Canadian hog producers trying to take advantage of a federal loan loss reserve program say they’ve run up against lenders’ tough criteria for granting the government-backed loans.

That’s according to Jurgen Preugschas, president of the Canadian Pork Council, who said Wednesday at the Manitoba Swine Seminar in Winnipeg that financial institutions appear to be using much the same criteria as before the program was put in place.

The program, including up to $400 million in guarantees offered by the federal government, is meant to allow hog producers to restructure their debt and stretch out their payments over longer terms.

“It’s been good for those who have been able to access it and it’s close to $300 million now that has been approved under that program and it’s only 113 producers,” Preugschas, a farmer from Mayerthorpe, Alta., was quoted as saying on the hog industry-sponsored program Farmscape.

“We expected a much higher uptake and I think there’s a combination of reasons for that and that’s the part that we’re disappointed in,” he said. “We feel that maybe the financial institutions need to put a higher value on the government guaranteed portion of the loan.”

Currently, however, the council is hearing that chartered banks and credit unions who are registered to lend under the program are “still lending with very similar criteria, even without the government-guaranteed portion,” Preugschas said.

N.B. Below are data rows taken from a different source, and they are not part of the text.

/-! ### State.setFifo -/

@[simp] theorem State.setFifo_cfg (bs : List Byte) (s : State) : (s.setFifo bs).cfg = s.cfg := rfl
@[simp] theorem State.setFifo_ctl (bs : List Byte) (s : State) : (s.setFifo bs).ctl = s.ctl := rfl
@[simp] theorem State.setFifo_rst (bs : List Byte) (s : State) : (s.setFifo bs).rst = s.rst := rfl
@[simp] theorem State.setFifo_trace (bs : List Byte) (s : State) :
    (s.setFifo bs).trace = s.trace := rfl
@[simp] theorem State.setFifo_faults (bs : List Byte) (s : State) :
    (s.setFifo bs).faults = s.faults := rfl
@[simp] theorem State.setFifo_oracle (bs : List Byte) (s : State) :
    (s.setFifo bs).oracle = s.oracle := rfl
@[simp] theorem State.setFifo_inbox (bs : List Byte) (s : State) :
    (s.setFifo bs).inbox = s.inbox := rfl
@[simp] theorem State.setFifo_mem (bs : List Byte) (s : State) :
    (s.setFifo bs).dev.mem = s.dev.mem := rfl
@[simp] theorem State.setFifo_fifo (bs : List Byte) (s : State) :
    (s.setFifo bs).dev.fifo = bs := rfl
@[simp] theorem State.setFifo_active (bs : List Byte) (s : State) :
    (s.setFifo bs).dev.active = s.dev.active := rfl
@[simp] theorem State.setFifo_txArmed (bs : List Byte) (s : State) :
    (s.setFifo bs).dev.txArmed = s.dev.txArmed := rfl
@[simp] theorem State.setFifo_crcAcc (bs : List Byte) (s : State) :
    (s.setFifo bs).dev.crcAcc = s.dev.crcAcc := rfl
@[simp] theorem State.setFifo_crcResult (bs : List Byte) (s : State) :
    (s.setFifo bs).dev.crcResult = s.dev.crcResult := rfl
@[simp] theorem State.setFifo_crcPending (bs : List Byte) (s : State) :
    (s.setFifo bs).dev.crcPending = s.dev.crcPending := rfl
@[simp] theorem State.setFifo_pending (bs : List Byte) (s : State) :
    (s.setFifo bs).dev.pending = s.dev.pending := rfl
@[simp] theorem State.setFifo_x (bs : List Byte) (s : State) (r : Reg) :
    (s.setFifo bs).x r = s.x r := rfl

/-! ### State.setActive -/

@[simp] theorem State.setActive_cfg (a : Active) (s : State) : (s.setActive a).cfg = s.cfg := rfl
@[simp] theorem State.setActive_ctl (a : Active) (s : State) : (s.setActive a).ctl = s.ctl := rfl
@[simp] theorem State.setActive_rst (a : Active) (s : State) : (s.setActive a).rst = s.rst := rfl
@[simp] theorem State.setActive_trace (a : Active) (s : State) :
    (s.setActive a).trace = s.trace := rfl
@[simp] theorem State.setActive_faults (a : Active) (s : State) :
    (s.setActive a).faults = s.faults := rfl
@[simp] theorem State.setActive_oracle (a : Active) (s : State) :
    (s.setActive a).oracle = s.oracle := rfl
@[simp] theorem State.setActive_inbox (a : Active) (s : State) :
    (s.setActive a).inbox = s.inbox := rfl
@[simp] theorem State.setActive_mem (a : Active) (s : State) :
    (s.setActive a).dev.mem = s.dev.mem := rfl
@[simp] theorem State.setActive_fifo (a : Active) (s : State) :
    (s.setActive a).dev.fifo = s.dev.fifo := rfl
@[simp] theorem State.setActive_active (a : Active) (s : State) :
    (s.setActive a).dev.active = a := rfl
@[simp] theorem State.setActive_txArmed (a : Active) (s : State) :
    (s.setActive a).dev.txArmed = s.dev.txArmed := rfl
@[simp] theorem State.setActive_crcAcc (a : Active) (s : State) :
    (s.setActive a).dev.crcAcc = s.dev.crcAcc := rfl
@[simp] theorem State.setActive_crcResult (a : Active) (s : State) :
    (s.setActive a).dev.crcResult = s.dev.crcResult := rfl
@[simp] theorem State.setActive_crcPending (a : Active) (s : State) :
    (s.setActive a).dev.crcPending = s.dev.crcPending := rfl
@[simp] theorem State.setActive_pending (a : Active) (s : State) :
    (s.setActive a).dev.pending = s.dev.pending := rfl
@[simp] theorem State.setActive_x (a : Active) (s : State) (r : Reg) :
    (s.setActive a).x r = s.x r := rfl

/-! ### State.setTxArmed -/

@[simp] theorem State.setTxArmed_cfg (b : Bool) (s : State) : (s.setTxArmed b).cfg = s.cfg := rfl
@[simp] theorem State.setTxArmed_ctl (b : Bool) (s : State) : (s.setTxArmed b).ctl = s.ctl := rfl
@[simp] theorem State.setTxArmed_rst (b : Bool) (s : State) : (s.setTxArmed b).rst = s.rst := rfl
@[simp] theorem State.setTxArmed_trace (b : Bool) (s : State) :
    (s.setTxArmed b).trace = s.trace := rfl
@[simp] theorem State.setTxArmed_faults (b : Bool) (s : State) :
    (s.setTxArmed b).faults = s.faults := rfl
@[simp] theorem State.setTxArmed_oracle (b : Bool) (s : State) :
    (s.setTxArmed b).oracle = s.oracle := rfl
@[simp] theorem State.setTxArmed_inbox (b : Bool) (s : State) :
    (s.setTxArmed b).inbox = s.inbox := rfl
@[simp] theorem State.setTxArmed_mem (b : Bool) (s : State) :
    (s.setTxArmed b).dev.mem = s.dev.mem := rfl
@[simp] theorem State.setTxArmed_fifo (b : Bool) (s : State) :
    (s.setTxArmed b).dev.fifo = s.dev.fifo := rfl
@[simp] theorem State.setTxArmed_active (b : Bool) (s : State) :
    (s.setTxArmed b).dev.active = s.dev.active := rfl
@[simp] theorem State.setTxArmed_txArmed (b : Bool) (s : State) :
    (s.setTxArmed b).dev.txArmed = b := rfl
@[simp] theorem State.setTxArmed_crcAcc (b : Bool) (s : State) :
    (s.setTxArmed b).dev.crcAcc = s.dev.crcAcc := rfl
@[simp] theorem State.setTxArmed_crcResult (b : Bool) (s : State) :
    (s.setTxArmed b).dev.crcResult = s.dev.crcResult := rfl
@[simp] theorem State.setTxArmed_crcPending (b : Bool) (s : State) :
    (s.setTxArmed b).dev.crcPending = s.dev.crcPending := rfl
@[simp] theorem State.setTxArmed_pending (b : Bool) (s : State) :
    (s.setTxArmed b).dev.pending = s.dev.pending := rfl
@[simp] theorem State.setTxArmed_x (b : Bool) (s : State) (r : Reg) :
    (s.setTxArmed b).x r = s.x r := rfl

Other producers, he said, don’t relish the thought of entering the loan loss reserve program only to have to pay off outstanding cash advances under the federal Advance Payments Program. Paying off APP funds owed is a first requirement for the loan loss reserve program.

Essentially, he told Farmscape, producers in the loan loss reserve program must choose to take a loan that is 100 per cent guaranteed by government (the APP advance) and replace it with a loan that puts some of the risk with the lender.

“Below expected”

However, according to a report in the Jan. 28 Manitoba Co-operator, application figures for the loan loss reserve program suggest not that farmers are being rejected, but that they’re just not yet applying.

“It’s well below expected demand for sure,” Farm Credit Canada senior vice-president Remi Lemoine told the Co-operator’s Ron Friesen.

Lemoine also suggested that in FCC’s case, the federal farm lender had already restructured many hog farmers’ loans well before the loan loss reserve program was launched last fall.

Other farmers, he said, may have already shed assets and reduced their herds to try and ride out the current market conditions for hogs. Still others, he said, may have simply got out of hog farming altogether.

Andrew Dickson, general manager for the Manitoba Pork Council, told the Co-operator he expected final figures from the program, which ends March 1, will be much higher than they are now.

But he also granted that many producers are already too deep in debt to meet the viability test required under the program.